----- DATA FOR REVIEW -----

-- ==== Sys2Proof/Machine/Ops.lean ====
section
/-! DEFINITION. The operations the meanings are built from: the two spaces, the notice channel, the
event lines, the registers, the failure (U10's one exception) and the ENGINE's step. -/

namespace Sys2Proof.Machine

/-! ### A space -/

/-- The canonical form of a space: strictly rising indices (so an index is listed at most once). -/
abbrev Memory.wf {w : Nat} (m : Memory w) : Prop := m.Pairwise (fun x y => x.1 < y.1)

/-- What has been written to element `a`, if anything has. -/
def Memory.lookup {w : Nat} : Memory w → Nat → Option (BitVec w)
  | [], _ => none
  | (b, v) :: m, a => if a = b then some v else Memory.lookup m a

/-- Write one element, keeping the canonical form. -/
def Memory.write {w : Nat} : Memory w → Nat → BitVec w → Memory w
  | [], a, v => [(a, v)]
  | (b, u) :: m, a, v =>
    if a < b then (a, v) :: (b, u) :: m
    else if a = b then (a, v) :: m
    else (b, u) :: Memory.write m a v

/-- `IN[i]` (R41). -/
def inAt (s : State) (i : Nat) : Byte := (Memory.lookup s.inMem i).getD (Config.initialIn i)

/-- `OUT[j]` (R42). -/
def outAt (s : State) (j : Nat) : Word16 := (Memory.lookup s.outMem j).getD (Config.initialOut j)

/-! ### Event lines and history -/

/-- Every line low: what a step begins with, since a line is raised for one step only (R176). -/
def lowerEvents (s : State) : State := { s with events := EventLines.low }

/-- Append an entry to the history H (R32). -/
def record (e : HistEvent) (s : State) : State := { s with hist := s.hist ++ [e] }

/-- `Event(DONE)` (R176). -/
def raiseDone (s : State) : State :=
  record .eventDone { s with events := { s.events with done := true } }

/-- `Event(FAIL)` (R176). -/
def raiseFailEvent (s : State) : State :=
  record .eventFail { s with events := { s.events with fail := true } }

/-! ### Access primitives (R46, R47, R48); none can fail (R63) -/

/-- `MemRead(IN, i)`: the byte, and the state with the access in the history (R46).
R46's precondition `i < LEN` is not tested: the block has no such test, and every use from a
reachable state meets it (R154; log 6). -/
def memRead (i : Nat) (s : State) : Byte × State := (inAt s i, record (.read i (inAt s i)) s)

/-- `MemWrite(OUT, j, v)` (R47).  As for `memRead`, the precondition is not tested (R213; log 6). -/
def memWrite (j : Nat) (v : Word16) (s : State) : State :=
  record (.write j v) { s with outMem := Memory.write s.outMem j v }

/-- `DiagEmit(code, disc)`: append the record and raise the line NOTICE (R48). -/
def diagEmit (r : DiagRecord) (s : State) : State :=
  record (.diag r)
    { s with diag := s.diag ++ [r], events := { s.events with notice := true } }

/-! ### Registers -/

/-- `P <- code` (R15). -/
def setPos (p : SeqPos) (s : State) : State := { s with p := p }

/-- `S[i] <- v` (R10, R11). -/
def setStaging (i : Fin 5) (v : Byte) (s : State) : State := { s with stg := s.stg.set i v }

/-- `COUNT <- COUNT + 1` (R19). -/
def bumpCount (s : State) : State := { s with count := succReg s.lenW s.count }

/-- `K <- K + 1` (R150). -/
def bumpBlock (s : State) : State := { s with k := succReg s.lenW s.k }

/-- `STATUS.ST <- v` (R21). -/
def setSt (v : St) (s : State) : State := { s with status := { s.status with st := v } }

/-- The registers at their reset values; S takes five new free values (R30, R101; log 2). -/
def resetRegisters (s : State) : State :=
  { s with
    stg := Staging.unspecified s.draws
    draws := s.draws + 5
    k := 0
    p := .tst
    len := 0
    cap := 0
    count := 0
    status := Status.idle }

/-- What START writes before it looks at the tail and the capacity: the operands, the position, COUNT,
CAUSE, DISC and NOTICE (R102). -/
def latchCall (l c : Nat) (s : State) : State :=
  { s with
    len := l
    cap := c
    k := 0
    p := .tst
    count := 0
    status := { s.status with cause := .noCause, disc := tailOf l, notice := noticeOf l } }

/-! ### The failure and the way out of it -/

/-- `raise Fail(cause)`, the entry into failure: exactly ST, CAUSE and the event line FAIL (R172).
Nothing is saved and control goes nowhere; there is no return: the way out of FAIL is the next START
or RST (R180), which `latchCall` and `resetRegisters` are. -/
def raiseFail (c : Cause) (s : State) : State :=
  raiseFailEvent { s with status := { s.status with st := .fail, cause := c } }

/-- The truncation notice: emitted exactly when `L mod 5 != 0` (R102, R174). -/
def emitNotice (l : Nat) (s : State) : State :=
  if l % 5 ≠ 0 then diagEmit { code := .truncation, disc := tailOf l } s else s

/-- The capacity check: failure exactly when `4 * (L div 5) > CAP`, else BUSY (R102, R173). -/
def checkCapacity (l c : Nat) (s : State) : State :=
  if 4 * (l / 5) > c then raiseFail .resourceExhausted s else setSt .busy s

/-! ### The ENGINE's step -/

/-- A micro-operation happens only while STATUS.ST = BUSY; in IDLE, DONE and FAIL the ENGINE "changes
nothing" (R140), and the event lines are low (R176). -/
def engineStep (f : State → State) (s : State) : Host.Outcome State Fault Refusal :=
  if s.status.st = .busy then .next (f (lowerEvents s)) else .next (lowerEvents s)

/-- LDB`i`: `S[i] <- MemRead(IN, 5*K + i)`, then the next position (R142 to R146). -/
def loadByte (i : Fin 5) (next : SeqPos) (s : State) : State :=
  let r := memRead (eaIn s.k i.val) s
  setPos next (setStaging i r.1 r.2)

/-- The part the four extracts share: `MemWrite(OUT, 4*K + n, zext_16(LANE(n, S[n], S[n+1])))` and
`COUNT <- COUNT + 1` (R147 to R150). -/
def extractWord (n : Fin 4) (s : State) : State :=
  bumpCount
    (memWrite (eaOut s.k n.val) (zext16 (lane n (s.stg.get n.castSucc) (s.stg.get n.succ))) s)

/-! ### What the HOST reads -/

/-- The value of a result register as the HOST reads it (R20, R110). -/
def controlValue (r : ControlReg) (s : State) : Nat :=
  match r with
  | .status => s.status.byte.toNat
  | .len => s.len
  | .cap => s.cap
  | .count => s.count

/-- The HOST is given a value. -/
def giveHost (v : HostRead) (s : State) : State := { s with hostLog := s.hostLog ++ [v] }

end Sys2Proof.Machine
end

-----

# ACTIVITY
Start at the first line of the entries and stop at the line with "else (b, u) :: Memory.write m a v". Retype each of those lines exactly, both ends included.

# WRITTEN RESPONSE
-- ==== Sys2Proof/Machine/Ops.lean ====
section
/-! DEFINITION. The operations the meanings are built from: the two spaces, the notice channel, the
event lines, the registers, the failure (U10's one exception) and the ENGINE's step. -/

namespace Sys2Proof.Machine

/-! ### A space -/

/-- The canonical form of a space: strictly rising indices (so an index is listed at most once). -/
abbrev Memory.wf {w : Nat} (m : Memory w) : Prop := m.Pairwise (fun x y => x.1 < y.1)

/-- What has been written to element `a`, if anything has. -/
def Memory.lookup {w : Nat} : Memory w → Nat → Option (BitVec w)
  | [], _ => none
  | (b, v) :: m, a => if a = b then some v else Memory.lookup m a

/-- Write one element, keeping the canonical form. -/
def Memory.write {w : Nat} : Memory w → Nat → BitVec w → Memory w
  | [], a, v => [(a, v)]
  | (b, u) :: m, a, v =>
    if a < b then (a, v) :: (b, u) :: m
    else if a = b then (a, v) :: m
    else (b, u) :: Memory.write m a v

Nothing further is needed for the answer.